RECORDS SHOWN →
=-=-=-=-=
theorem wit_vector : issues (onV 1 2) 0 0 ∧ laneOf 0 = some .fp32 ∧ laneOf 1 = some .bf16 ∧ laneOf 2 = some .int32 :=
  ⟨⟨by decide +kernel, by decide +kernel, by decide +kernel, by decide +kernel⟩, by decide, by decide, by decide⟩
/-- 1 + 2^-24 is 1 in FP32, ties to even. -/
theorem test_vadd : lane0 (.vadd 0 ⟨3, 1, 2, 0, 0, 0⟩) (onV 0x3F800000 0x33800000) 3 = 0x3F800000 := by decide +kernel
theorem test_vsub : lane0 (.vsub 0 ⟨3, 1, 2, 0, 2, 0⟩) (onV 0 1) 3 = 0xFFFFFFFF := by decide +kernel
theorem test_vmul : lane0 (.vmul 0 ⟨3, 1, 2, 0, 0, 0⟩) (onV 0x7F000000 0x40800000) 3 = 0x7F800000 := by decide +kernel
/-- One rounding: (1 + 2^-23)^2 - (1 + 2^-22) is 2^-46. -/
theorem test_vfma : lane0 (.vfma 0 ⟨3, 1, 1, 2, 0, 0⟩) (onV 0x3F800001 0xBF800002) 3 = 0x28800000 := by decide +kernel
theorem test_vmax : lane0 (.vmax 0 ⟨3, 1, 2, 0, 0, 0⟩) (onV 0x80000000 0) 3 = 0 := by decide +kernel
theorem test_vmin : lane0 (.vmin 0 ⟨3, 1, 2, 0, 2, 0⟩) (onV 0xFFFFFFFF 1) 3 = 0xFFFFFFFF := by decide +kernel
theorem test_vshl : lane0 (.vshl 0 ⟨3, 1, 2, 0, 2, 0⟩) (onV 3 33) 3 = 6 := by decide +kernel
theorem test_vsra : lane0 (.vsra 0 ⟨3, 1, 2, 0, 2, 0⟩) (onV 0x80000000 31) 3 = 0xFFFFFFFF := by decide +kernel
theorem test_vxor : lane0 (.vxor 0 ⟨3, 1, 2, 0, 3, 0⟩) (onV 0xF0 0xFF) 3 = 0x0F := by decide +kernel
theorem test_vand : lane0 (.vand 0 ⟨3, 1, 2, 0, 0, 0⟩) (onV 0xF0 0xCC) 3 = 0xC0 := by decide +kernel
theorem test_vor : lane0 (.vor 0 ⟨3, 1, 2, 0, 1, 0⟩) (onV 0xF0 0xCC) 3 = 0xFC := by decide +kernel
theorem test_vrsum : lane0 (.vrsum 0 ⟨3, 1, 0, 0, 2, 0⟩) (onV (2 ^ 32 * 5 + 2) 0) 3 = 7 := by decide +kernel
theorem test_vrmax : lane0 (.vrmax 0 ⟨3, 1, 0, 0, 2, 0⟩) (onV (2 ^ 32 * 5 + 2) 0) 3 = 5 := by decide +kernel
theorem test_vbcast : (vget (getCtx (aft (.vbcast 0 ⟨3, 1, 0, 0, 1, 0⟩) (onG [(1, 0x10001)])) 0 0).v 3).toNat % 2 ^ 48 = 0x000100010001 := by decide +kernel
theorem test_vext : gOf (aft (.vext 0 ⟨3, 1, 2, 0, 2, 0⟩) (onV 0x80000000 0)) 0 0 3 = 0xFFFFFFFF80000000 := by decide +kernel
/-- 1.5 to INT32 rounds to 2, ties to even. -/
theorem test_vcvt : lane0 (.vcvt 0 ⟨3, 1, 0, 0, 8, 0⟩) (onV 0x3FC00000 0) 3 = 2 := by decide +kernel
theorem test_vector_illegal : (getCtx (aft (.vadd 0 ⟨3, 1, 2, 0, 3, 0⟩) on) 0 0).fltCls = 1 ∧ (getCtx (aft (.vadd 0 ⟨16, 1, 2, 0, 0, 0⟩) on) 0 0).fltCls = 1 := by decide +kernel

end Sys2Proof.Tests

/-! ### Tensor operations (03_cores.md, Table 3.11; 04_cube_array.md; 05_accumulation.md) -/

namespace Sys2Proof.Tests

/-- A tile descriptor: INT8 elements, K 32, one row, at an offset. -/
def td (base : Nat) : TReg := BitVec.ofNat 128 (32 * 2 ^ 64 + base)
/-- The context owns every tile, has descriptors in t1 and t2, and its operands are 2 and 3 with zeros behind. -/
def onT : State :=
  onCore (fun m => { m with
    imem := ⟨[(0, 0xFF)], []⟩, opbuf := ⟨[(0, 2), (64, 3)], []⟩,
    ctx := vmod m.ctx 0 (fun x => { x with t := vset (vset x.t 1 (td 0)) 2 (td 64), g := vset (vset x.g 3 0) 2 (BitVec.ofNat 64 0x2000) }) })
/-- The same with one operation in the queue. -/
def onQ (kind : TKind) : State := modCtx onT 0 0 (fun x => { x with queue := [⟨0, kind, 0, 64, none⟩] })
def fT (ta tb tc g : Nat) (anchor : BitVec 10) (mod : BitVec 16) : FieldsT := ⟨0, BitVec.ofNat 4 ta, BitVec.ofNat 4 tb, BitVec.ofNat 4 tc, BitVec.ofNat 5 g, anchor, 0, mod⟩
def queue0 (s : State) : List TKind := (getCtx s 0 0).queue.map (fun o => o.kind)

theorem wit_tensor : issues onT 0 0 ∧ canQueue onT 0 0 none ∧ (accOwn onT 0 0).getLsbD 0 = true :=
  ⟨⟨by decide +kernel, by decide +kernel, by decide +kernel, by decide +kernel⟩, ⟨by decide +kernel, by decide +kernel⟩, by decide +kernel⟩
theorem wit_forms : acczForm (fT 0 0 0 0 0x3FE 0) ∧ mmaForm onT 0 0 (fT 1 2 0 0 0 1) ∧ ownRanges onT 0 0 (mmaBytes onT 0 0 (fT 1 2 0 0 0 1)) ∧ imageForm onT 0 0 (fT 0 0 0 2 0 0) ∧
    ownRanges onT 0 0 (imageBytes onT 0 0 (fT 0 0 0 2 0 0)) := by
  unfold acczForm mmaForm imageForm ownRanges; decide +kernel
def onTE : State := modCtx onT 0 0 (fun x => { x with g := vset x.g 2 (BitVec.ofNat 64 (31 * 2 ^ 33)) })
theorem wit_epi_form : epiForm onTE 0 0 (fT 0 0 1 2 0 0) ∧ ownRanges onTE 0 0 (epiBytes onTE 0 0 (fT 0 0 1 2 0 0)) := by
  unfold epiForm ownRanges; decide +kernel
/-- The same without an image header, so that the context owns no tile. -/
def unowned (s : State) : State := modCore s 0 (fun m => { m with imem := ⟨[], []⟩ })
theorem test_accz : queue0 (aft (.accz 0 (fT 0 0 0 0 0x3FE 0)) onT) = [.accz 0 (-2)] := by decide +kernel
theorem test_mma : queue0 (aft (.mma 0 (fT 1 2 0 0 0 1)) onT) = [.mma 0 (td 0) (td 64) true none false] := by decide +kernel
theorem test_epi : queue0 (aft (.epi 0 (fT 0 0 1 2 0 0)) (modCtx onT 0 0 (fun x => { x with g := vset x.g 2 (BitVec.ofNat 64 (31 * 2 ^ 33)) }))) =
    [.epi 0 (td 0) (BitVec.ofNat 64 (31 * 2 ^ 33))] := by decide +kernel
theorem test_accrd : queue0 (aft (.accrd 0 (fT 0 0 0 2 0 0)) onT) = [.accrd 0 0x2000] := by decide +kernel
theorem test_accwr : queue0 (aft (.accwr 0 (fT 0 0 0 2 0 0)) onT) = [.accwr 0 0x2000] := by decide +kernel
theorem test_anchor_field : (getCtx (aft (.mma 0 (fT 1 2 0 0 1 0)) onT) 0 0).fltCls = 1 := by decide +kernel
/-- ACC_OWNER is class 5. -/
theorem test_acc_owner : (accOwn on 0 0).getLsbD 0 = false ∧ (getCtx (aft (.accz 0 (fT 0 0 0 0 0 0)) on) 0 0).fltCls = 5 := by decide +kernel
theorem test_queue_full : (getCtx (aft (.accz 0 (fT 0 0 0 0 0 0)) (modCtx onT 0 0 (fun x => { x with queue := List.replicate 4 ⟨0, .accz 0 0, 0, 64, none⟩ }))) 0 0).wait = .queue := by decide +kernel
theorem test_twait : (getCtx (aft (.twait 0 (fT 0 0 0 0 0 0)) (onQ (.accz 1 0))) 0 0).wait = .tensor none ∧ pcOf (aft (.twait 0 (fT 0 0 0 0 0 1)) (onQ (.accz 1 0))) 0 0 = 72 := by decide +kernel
=-=-=-=-=
WORK REQUEST →
For this exercise, please output exactly the lines above starting at the line with "theorem test_accz : queue0" and ending at the line with "class 5. -/", ends included.

RESULT →
theorem test_accz : queue0 (aft (.accz 0 (fT 0 0 0 0 0x3FE 0)) onT) = [.accz 0 (-2)] := by decide +kernel
theorem test_mma : queue0 (aft (.mma 0 (fT 1 2 0 0 0 1)) onT) = [.mma 0 (td 0) (td 64) true none false] := by decide +kernel
theorem test_epi : queue0 (aft (.epi 0 (fT 0 0 1 2 0 0)) (modCtx onT 0 0 (fun x => { x with g := vset x.g 2 (BitVec.ofNat 64 (31 * 2 ^ 33)) }))) =
    [.epi 0 (td 0) (BitVec.ofNat 64 (31 * 2 ^ 33))] := by decide +kernel
theorem test_accrd : queue0 (aft (.accrd 0 (fT 0 0 0 2 0 0)) onT) = [.accrd 0 0x2000] := by decide +kernel
theorem test_accwr : queue0 (aft (.accwr 0 (fT 0 0 0 2 0 0)) onT) = [.accwr 0 0x2000] := by decide +kernel
theorem test_anchor_field : (getCtx (aft (.mma 0 (fT 1 2 0 0 1 0)) onT) 0 0).fltCls = 1 := by decide +kernel
/-- ACC_OWNER is class 5. -/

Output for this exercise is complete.